As the pitching staff continues to take shape for the Rockies, there seems to be a glaring and obvious piece missing: an ace.
The Rockies in their history have never really had a clear cut ace, save for the Ubaldo Jimenez of 2010. Pitchers like Armando Reynoso, Kevin Ritz, Daryl Kile, Mike Hampton, Jason Jennings, and Aaron Cook have all tried and have all failed.
Of course, some of them either had success before they got to Colorado or after they left. A small amount had a limited amount of success in a Colorado uniform. In fact, the Rockies have never had a 20 game winner and it wasn't until Ubaldo won 19 that they even came close. Wins aren't the only way to define an ace, but the Rockies haven't exactly had a Felix Hernandez type of pitcher whose peripherals are so dominating that he wins a Cy Young despite only going 13-12 either.
When you look at the successful teams across the board in baseball, what do many of them have in common? Good to great starting pitching. It's time for the Rockies to take a chance on another starting pitcher. Ever since the Mike Hampton/Denny Neagle fiasco in 2000 the Rockies have been adamant about not spending money on high priced free agent pitching and building from within the organization instead. This philosophy change was understandable and probably warranted at the time.
We are now entering the 2013 season and 2000 is a distant memory. The Rockies have not made a bold move for a pitcher since; instead, they have attempted to build from within. The problem is that the interior development program has not produced the talent the organization had hoped for. There are a few bright spots here and there, Ubaldo and potentially Jhoulys Chacin are some of the names that jump out to me. But for every pitcher that semi-worked out there seemed to be a far greater amount that did not. Think Chin-hui Tsao, Jason Jennings, and Shawn Chacon to name a few.
It's time for the Rockies brass to realize that the past is the past. In order for the Rockies to improve they need to be willing to spend money on pitching. They are a mid-market team and they obviously don't have heaps of money lying around to spend on pitching, but something has to be done. The formula for success might have to involve tough decisions such as trading away a superstar for pitching or letting certain guys go instead of re-upping their contracts in order to have money to spend on pitching.
The problem is two-fold in attracting free agent pitchers. One is obviously the money. Good starting pitching is expensive and the Rockies aren't the Yankees, Dodgers, Angels, or Red Sox, not by a long shot. The second problem is that free agent pitchers often don't want to come here because they don't want to see their numbers inflate and lose out on the chance to sign the next big deal after leaving here.
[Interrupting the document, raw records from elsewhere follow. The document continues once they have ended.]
-- ==== Sys2Proof/Laws/Batch.lean ====
section
/-! SUPPORT. The batch's stable sort (spec/44_calibration.md rule R200): it permutes the samples, and orders them by value and then by arrival. -/

namespace Sys2Proof.Laws

open Sys2Proof.Machine

theorem insertSample_perm (x : Sample) (l : List Sample) : (insertSample x l).Perm (x :: l) := by
  induction l with
  | nil => exact List.Perm.refl _
  | cons y r ih =>
    unfold insertSample
    split
    · exact List.Perm.refl _
    · exact (List.Perm.cons y ih).trans (List.Perm.swap x y r)

/-- The sort loses no sample and invents none. -/
theorem sortSamples_perm (l : List Sample) : (sortSamples l).Perm l := by
  induction l with
  | nil => exact List.Perm.refl _
  | cons x r ih => exact (insertSample_perm x _).trans (List.Perm.cons x ih)

/-- The sort's order, over the rationals: by value, equal values by arrival. -/
def NotAfter (a b : Sample) : Prop :=
  a.value.toRat < b.value.toRat ∨ (a.value.toRat = b.value.toRat ∧ a.arrival ≤ b.arrival)

theorem before_iff (a b : Sample) : a.before b = true ↔ NotAfter a b := by
  unfold Sample.before NotAfter
  split_ifs with h
  · rw [Dec.eqv_iff_toRat] at h; simp [h]
  · rw [Dec.eqv_iff_toRat] at h; rw [Dec.le_iff_toRat]
    constructor
    · intro g; exact .inl (lt_of_le_of_ne g h)
    · rintro (g | g)
      · exact g.le
      · exact absurd g.1 h

theorem NotAfter.trans {a b c : Sample} (h : NotAfter a b) (g : NotAfter b c) : NotAfter a c := by
  unfold NotAfter at *
  rcases h with h | h <;> rcases g with g | g
  · exact .inl (h.trans g)
  · exact .inl (g.1 ▸ h)
  · exact .inl (h.1 ▸ g)
  · exact .inr ⟨h.1.trans g.1, h.2.trans g.2⟩

theorem NotAfter.total {a b : Sample} (h : ¬ NotAfter a b) : NotAfter b a := by
  unfold NotAfter at *
  push Not at h
  rcases lt_or_eq_of_le h.1 with g | g
  · exact .inl g
  · exact .inr ⟨g, (h.2 g.symm).le⟩

theorem insertSample_sorted (x : Sample) (l : List Sample) (h : l.Pairwise NotAfter) :
    (insertSample x l).Pairwise NotAfter := by
  induction l with
  | nil => simp [insertSample]
  | cons y r ih =>
    unfold insertSample
    rw [List.pairwise_cons] at h
    split
    · rename_i hb
      rw [before_iff] at hb
      rw [List.pairwise_cons]
      refine ⟨fun z hz => ?_, List.pairwise_cons.mpr h⟩
      rcases List.mem_cons.mp hz with rfl | hz
      · exact hb
      · exact hb.trans (h.1 z hz)
    · rename_i hb
      rw [before_iff] at hb
      rw [List.pairwise_cons]
      refine ⟨fun z hz => ?_, ih h.2⟩
      have := (insertSample_perm x r).mem_iff.mp hz
      rcases List.mem_cons.mp this with rfl | hz
      · exact NotAfter.total hb
      · exact h.1 z hz

/-- The sorted list is in order. -/
theorem sortSamples_sorted (l : List Sample) : (sortSamples l).Pairwise NotAfter := by
  induction l with
  | nil => exact List.Pairwise.nil
  | cons x r ih => exact insertSample_sorted x _ ih

/-- A batch of at least one sample has a median and two ends. -/
theorem batchOf_isSome (buf : List Sample) (h : buf.length ≠ 0) : (batchOf buf.length buf).isSome := by
  have hl : (sortSamples buf).length = buf.length := (sortSamples_perm buf).length_eq
  unfold batchOf
  have h1 : ∃ a, (sortSamples buf).head? = some a := by
    cases e : sortSamples buf with
    | nil => simp [e] at hl; omega
    | cons a r => exact ⟨a, rfl⟩
  have h2 : ∃ a, (sortSamples buf).getLast? = some a := by
    cases e : sortSamples buf with
    | nil => simp [e] at hl; omega
    | cons a r => exact ⟨_, List.getLast?_eq_getLast_of_ne_nil (by simp)⟩
  have h3 : ∃ a, (sortSamples buf)[(buf.length - 1) / 2]? = some a := ⟨_, List.getElem?_eq_getElem (by omega)⟩
  obtain ⟨a, ha⟩ := h1; obtain ⟨b, hb⟩ := h2; obtain ⟨c, hc⟩ := h3
  rw [ha, hb, hc]; rfl

end Sys2Proof.Laws
end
Of course one way to solve that problem is by having a winning organization, because ultimately pitchers would be attracted to Coors if the Rockies were a constant winner. But until a winning organization can be established the front office has to have a change of heart when it comes to signing free agent pitching. I'm not delusional and saying that the Rockies can magically be in the market for high priced free agent pitchers every year, but they do have the means to make a splash occasionally.
So the way I see it is this. Either the Rockies front office changes their philosophy and takes another free agent risk on starting pitching or the Rockies must trade away talented position players for pitchers. As a mid-market team the means to surviving in baseball involves many difficult decisions and they aren't guaranteed to pan out, but in my opinion something has to change because the Rockies just aren't developing pitchers like they need to in order to have success.
Trading away Troy Tulowitzki in his prime is a sentence I don't even like to type, but could it be the only way the Rockies can get the pitching they need? The same goes for Carlos Gonzalez. I don't want to see either of those guys traded and I want the Rockies to succeed with them. The stark reality is that trading them might be the most likely scenario in which the Rockies can solve their pitching problems in the short run.
In the long run the Rockies have some promising prospects, but given their history of developing prospects it makes me nervous to rely completely on that. If the Rockies choose to continue developing pitching from within and only offering lower priced free agents contracts there is still hope. In 2009 the Rockies saw all 5 starting pitchers win at least 10 games and that was enough for a playoff berth. But counting on that to happen consistently will likely leave the Rockies out of the playoff hunt on a regular basis.